-- ==== Sys2Proof/Certificates/Slice0/Obligations.lean ====
section
/-! DEFINITION. The statements for the provers, each one a rule of spec/ or a claim its sections make. `HARDENED`, `VIEW`, `W`,
`DEPTH` and `STORAGE_BASE` are fields of every state, so a statement about every state is one about every value of them. -/

open Sys2Proof Sys2Proof.Machine

/-! ### Command and response words (30_encoding.md) -/

/-- Words of 95_test_vectors.md section 2.6 and 2.1 decode to the operations they stand for. -/
def Obligations.ReferenceWordsDecode : Prop :=
  decode Config.reference 0x00B = .ok (.init 11) ∧ decode Config.reference 0x080 = .ok (.init 128) ∧
  decode Config.reference 0x1FF = .ok .isempty ∧ decode Config.reference 0x200 = .ok .isfull ∧
  decode Config.reference 0x300 = .ok .availdata ∧ decode Config.reference 0x400 = .ok .availspace ∧
  decode Config.reference 0x51A = .ok (.write 26) ∧ decode Config.reference 0x6FF = .ok .read ∧
  decode Config.reference 0x7A5 = .ok .flush

/-- R93 and R98, at every width: each of the eight codes with every operand, the capacity `INIT` takes of its operand, the
byte `WRITE` takes of it, and the zeros an encoder emits where the operand is ignored. -/
def Obligations.OperationCodesAtEveryWidth : Prop :=
  ∀ (cfg : Config) (x : Nat), x < 2 ^ cfg.opw →
    decode cfg (0 * 2 ^ cfg.opw + x) = .ok (.init x) ∧ capacityOperand cfg x = x % 2 ^ cfg.w ∧
    decode cfg (1 * 2 ^ cfg.opw + x) = .ok .isempty ∧
    decode cfg (2 * 2 ^ cfg.opw + x) = .ok .isfull ∧
    decode cfg (3 * 2 ^ cfg.opw + x) = .ok .availdata ∧
    decode cfg (4 * 2 ^ cfg.opw + x) = .ok .availspace ∧
    decode cfg (5 * 2 ^ cfg.opw + x) = .ok (.write (BitVec.ofNat 8 (x % 2 ^ 8))) ∧
    decode cfg (6 * 2 ^ cfg.opw + x) = .ok .read ∧
    decode cfg (7 * 2 ^ cfg.opw + x) = .ok .flush ∧
    encode cfg .isempty = 1 * 2 ^ cfg.opw ∧ encode cfg .isfull = 2 * 2 ^ cfg.opw ∧
    encode cfg .availdata = 3 * 2 ^ cfg.opw ∧ encode cfg .availspace = 4 * 2 ^ cfg.opw ∧
    encode cfg .read = 6 * 2 ^ cfg.opw ∧ encode cfg .flush = 7 * 2 ^ cfg.opw

/-- Decoding the word of a well-formed operation gives it back, at every width. -/
def Obligations.DecodeOfEncodeIsTheOperation : Prop :=
  ∀ (cfg : Config) (i : Instr), i.wf cfg = true → decode cfg (encode cfg i) = .ok i

/-- There is no illegal operation code (R100): every word of the `3 + OPW` bits of R92 decodes to a well-formed operation, whose
code is the word's top three bits. A wider word is none (the model's reading, notes/assumptions/12.md). -/
def Obligations.EveryCommandWordDecodes : Prop :=
  ∀ (cfg : Config) (word : Nat),
    (word < 2 ^ (3 + cfg.opw) →
      ∃ i, decode cfg word = .ok i ∧ i.wf cfg = true ∧ i.opcode = word / 2 ^ cfg.opw) ∧
    (2 ^ (3 + cfg.opw) ≤ word → decode cfg word = .error .wordTooWide)

/-- A response fits its `3 + OPW` bits and is read back from its word (R94); the codes are those of R95, and codes 5, 6 and 7 are
no response. -/
def Obligations.ResponsesAreReadBackFromTheirWords : Prop :=
  ∀ (cfg : Config) (v : Nat), v < 2 ^ cfg.opw →
    (∀ e : Err, encodeResponse cfg ⟨e, v⟩ < 2 ^ (3 + cfg.opw) ∧
      decodeResponse cfg (encodeResponse cfg ⟨e, v⟩) = some ⟨e, v⟩) ∧
    encodeResponse cfg ⟨.ok, v⟩ = v ∧
    encodeResponse cfg ⟨.full, 0⟩ = 1 * 2 ^ cfg.opw ∧
    encodeResponse cfg ⟨.empty, 0⟩ = 2 * 2 ^ cfg.opw ∧
    encodeResponse cfg ⟨.invalidCapacity, 0⟩ = 3 * 2 ^ cfg.opw ∧
    encodeResponse cfg ⟨.illegalPort, 0⟩ = 4 * 2 ^ cfg.opw ∧
    ∀ code, 5 ≤ code → code ≤ 7 → decodeResponse cfg (code * 2 ^ cfg.opw + v) = none

/-! ### INIT and FLUSH (40_lifecycle_ops.md) -/

/-- R120: the word of `INIT`, its effect on port X with the data ports idle (and, hardened, a legal capacity), the status
flags after it, and its two errors. Nothing else of the block changes, so no byte of storage does. On every port and under
either view a query answers then as R123 says: no port is given an older value any more (notes/assumptions/16.md). -/
def Obligations.InitInstallsTheCapacity : Prop :=
  ∀ (s : State) (c : Nat),
    encode s.cfg (.init c) = c ∧
    (s.port = .controller → s.inFlight .producer = false → s.inFlight .consumer = false →
      ((s.cfg.hardened = true → 1 ≤ c ∧ c ≤ 2 ^ s.cfg.w - 1 ∧ c ≤ s.cfg.depth) →
        ∃ t, exec (.init c) s = .next t ∧
          t = { s with
            capacity := c % 2 ^ s.cfg.w, writeIndex := 0, readIndex := 0, writeCount := 0, readCount := 0
            rsp := s.rsp.set .controller (some ⟨.ok, 0⟩), views := ⟨[], [], []⟩ } ∧
          t.emptyFlag = true ∧ (t.fullFlag = true ↔ c % 2 ^ s.cfg.w = 0) ∧ t.availData = 0 ∧
          t.availSpace = c % 2 ^ s.cfg.w ∧
          ∀ p : Port,
            (∃ u, exec .isempty { t with port := p } = .next u ∧ u.rsp.get p = some ⟨.ok, 1⟩) ∧
            (∃ u, exec .isfull { t with port := p } = .next u ∧
              u.rsp.get p = some ⟨.ok, if c % 2 ^ s.cfg.w = 0 then 1 else 0⟩) ∧
            (∃ u, exec .availdata { t with port := p } = .next u ∧ u.rsp.get p = some ⟨.ok, 0⟩) ∧
            ∃ u, exec .availspace { t with port := p } = .next u ∧ u.rsp.get p = some ⟨.ok, c % 2 ^ s.cfg.w⟩) ∧
      (s.cfg.hardened = true → ¬(1 ≤ c ∧ c ≤ 2 ^ s.cfg.w - 1 ∧ c ≤ s.cfg.depth) →
        exec (.init c) s = .next { s with rsp := s.rsp.set .controller (some ⟨.invalidCapacity, 0⟩) })) ∧
    (s.port ≠ .controller →
      exec (.init c) s = .next { s with rsp := s.rsp.set s.port (some ⟨.illegalPort, 0⟩) })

■ **Task directions**: Both end lines included, restate word for word the lines above from the line with "is ignored. -/" to the line with "decode cfg (0", and nothing else.

■ **Response area**:
byte `WRITE` takes of it, and the zeros an encoder emits where the operand is ignored. -/
def Obligations.OperationCodesAtEveryWidth : Prop :=
  ∀ (cfg : Config) (x : Nat), x < 2 ^ cfg.opw →
    decode cfg (0 * 2 ^ cfg.opw + x) = .ok (.init x) ∧ capacityOperand cfg x = x % 2 ^ cfg.w ∧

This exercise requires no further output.